/-! `readyToFetch` -/

@[simp] theorem State.readyToFetch_ac (s : State) :
    (s.readyToFetch).ac = s.ac := rfl
@[simp] theorem State.readyToFetch_io (s : State) :
    (s.readyToFetch).io = s.io := rfl
@[simp] theorem State.readyToFetch_pc (s : State) :
    (s.readyToFetch).pc = s.pc := rfl
@[simp] theorem State.readyToFetch_link (s : State) :
    (s.readyToFetch).link = s.link := rfl
@[simp] theorem State.readyToFetch_ring (s : State) :
    (s.readyToFetch).ring = s.ring := rfl
@[simp] theorem State.readyToFetch_pf (s : State) :
    (s.readyToFetch).pf = s.pf := rfl
@[simp] theorem State.readyToFetch_rm (s : State) :
    (s.readyToFetch).rm = s.rm := rfl
@[simp] theorem State.readyToFetch_prot (s : State) :
    (s.readyToFetch).prot = if s.blocked then 0#4 else s.prot := rfl
@[simp] theorem State.readyToFetch_names (s : State) :
    (s.readyToFetch).names = s.fetchNames := rfl
@[simp] theorem State.readyToFetch_tb (s : State) :
    (s.readyToFetch).tb = s.tb := rfl
@[simp] theorem State.readyToFetch_ckb (s : State) :
    (s.readyToFetch).ckb = s.ckb := rfl
@[simp] theorem State.readyToFetch_mcur (s : State) :
    (s.readyToFetch).mcur = s.mcur := rfl
@[simp] theorem State.readyToFetch_ma (s : State) :
    (s.readyToFetch).ma = s.ma := rfl
@[simp] theorem State.readyToFetch_mb (s : State) :
    (s.readyToFetch).mb = s.mb := rfl
@[simp] theorem State.readyToFetch_ld (s : State) :
    (s.readyToFetch).ld = s.ld := rfl
@[simp] theorem State.readyToFetch_inc (s : State) :
    (s.readyToFetch).inc = s.inc := rfl
@[simp] theorem State.readyToFetch_mem (s : State) :
    (s.readyToFetch).mem = s.mem := rfl
@[simp] theorem State.readyToFetch_drum (s : State) :
    (s.readyToFetch).drum =
      { s.drum with
        go := s.drum.go && (!s.transferRunning || (State.resolve { s with names := s.fetchNames } s.drum.memory).isSome)
        windows := s.drum.windows.filter fun w => !w.covers s.fetchMemory s.pc } := rfl
@[simp] theorem State.readyToFetch_dcs (s : State) :
    (s.readyToFetch).dcs = s.dcs := rfl
@[simp] theorem State.readyToFetch_display (s : State) :
    (s.readyToFetch).display = s.display := rfl
@[simp] theorem State.readyToFetch_chargen (s : State) :
    (s.readyToFetch).chargen = s.chargen := rfl
@[simp] theorem State.readyToFetch_remRand (s : State) :
    (s.readyToFetch).remRand = s.remRand := rfl
@[simp] theorem State.readyToFetch_breaks (s : State) :
    (s.readyToFetch).breaks = { restrict := none, drum := false, scanner := false } := rfl
@[simp] theorem State.readyToFetch_history (s : State) :
    (s.readyToFetch).history = s.history := rfl
@[simp] theorem State.readyToFetch_draws (s : State) :
    (s.readyToFetch).draws = s.draws := rfl
@[simp] theorem State.readyToFetch_turns (s : State) :
    (s.readyToFetch).turns = s.turns := rfl

/-! `placeWord` -/

@[simp] theorem State.placeWord_ac (w : Word) (s : State) :
    (s.placeWord w).ac = s.ac := rfl
@[simp] theorem State.placeWord_io (w : Word) (s : State) :
    (s.placeWord w).io = s.io := rfl
@[simp] theorem State.placeWord_pc (w : Word) (s : State) :
    (s.placeWord w).pc = s.pc := rfl
@[simp] theorem State.placeWord_link (w : Word) (s : State) :
    (s.placeWord w).link = s.link := rfl
@[simp] theorem State.placeWord_ring (w : Word) (s : State) :
    (s.placeWord w).ring = s.ring := rfl
@[simp] theorem State.placeWord_pf (w : Word) (s : State) :
    (s.placeWord w).pf = s.pf := rfl
@[simp] theorem State.placeWord_rm (w : Word) (s : State) :
    (s.placeWord w).rm = s.rm := rfl
@[simp] theorem State.placeWord_prot (w : Word) (s : State) :
    (s.placeWord w).prot = if s.blocked then 0#4 else s.prot := rfl
@[simp] theorem State.placeWord_names (w : Word) (s : State) :
    (s.placeWord w).names = s.fetchNames := rfl
@[simp] theorem State.placeWord_tb (w : Word) (s : State) :
    (s.placeWord w).tb = s.tb := rfl
@[simp] theorem State.placeWord_ckb (w : Word) (s : State) :
    (s.placeWord w).ckb = s.ckb := rfl
@[simp] theorem State.placeWord_mcur (w : Word) (s : State) :
    (s.placeWord w).mcur = s.mcur := rfl
@[simp] theorem State.placeWord_ma (w : Word) (s : State) :
    (s.placeWord w).ma = s.ma := rfl
@[simp] theorem State.placeWord_mb (w : Word) (s : State) :
    (s.placeWord w).mb = s.mb := rfl
@[simp] theorem State.placeWord_ld (w : Word) (s : State) :
    (s.placeWord w).ld = s.ld := rfl
@[simp] theorem State.placeWord_inc (w : Word) (s : State) :
    (s.placeWord w).inc = s.inc := rfl
@[simp] theorem State.placeWord_mem (w : Word) (s : State) :
    (s.placeWord w).mem = Memory.store (coreKey s.fetchMemory s.pc) w s.mem := rfl
@[simp] theorem State.placeWord_drum (w : Word) (s : State) :
    (s.placeWord w).drum =
      { s.drum with
        go := s.drum.go && (!s.transferRunning || (State.resolve { s with names := s.fetchNames } s.drum.memory).isSome)
        windows := s.drum.windows.filter fun w => !w.covers s.fetchMemory s.pc } := rfl
@[simp] theorem State.placeWord_dcs (w : Word) (s : State) :
    (s.placeWord w).dcs = s.dcs := rfl
@[simp] theorem State.placeWord_display (w : Word) (s : State) :
    (s.placeWord w).display = s.display := rfl
@[simp] theorem State.placeWord_chargen (w : Word) (s : State) :
    (s.placeWord w).chargen = s.chargen := rfl
@[simp] theorem State.placeWord_remRand (w : Word) (s : State) :
    (s.placeWord w).remRand = s.remRand := rfl
@[simp] theorem State.placeWord_breaks (w : Word) (s : State) :
    (s.placeWord w).breaks = { restrict := none, drum := false, scanner := false } := rfl
@[simp] theorem State.placeWord_history (w : Word) (s : State) :
    (s.placeWord w).history = s.history := rfl
@[simp] theorem State.placeWord_draws (w : Word) (s : State) :
    (s.placeWord w).draws = s.draws := rfl
@[simp] theorem State.placeWord_turns (w : Word) (s : State) :
    (s.placeWord w).turns = s.turns := rfl

end Sys2Proof.Machine
end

WHAT NEEDS TO BE DONE: Look through the entries, and return every line that the word "else" appears in.

EXERCISE OUTPUT:
    (s.readyToFetch).prot = if s.blocked then 0#4 else s.prot := rfl
    (s.placeWord w).prot = if s.blocked then 0#4 else s.prot := rfl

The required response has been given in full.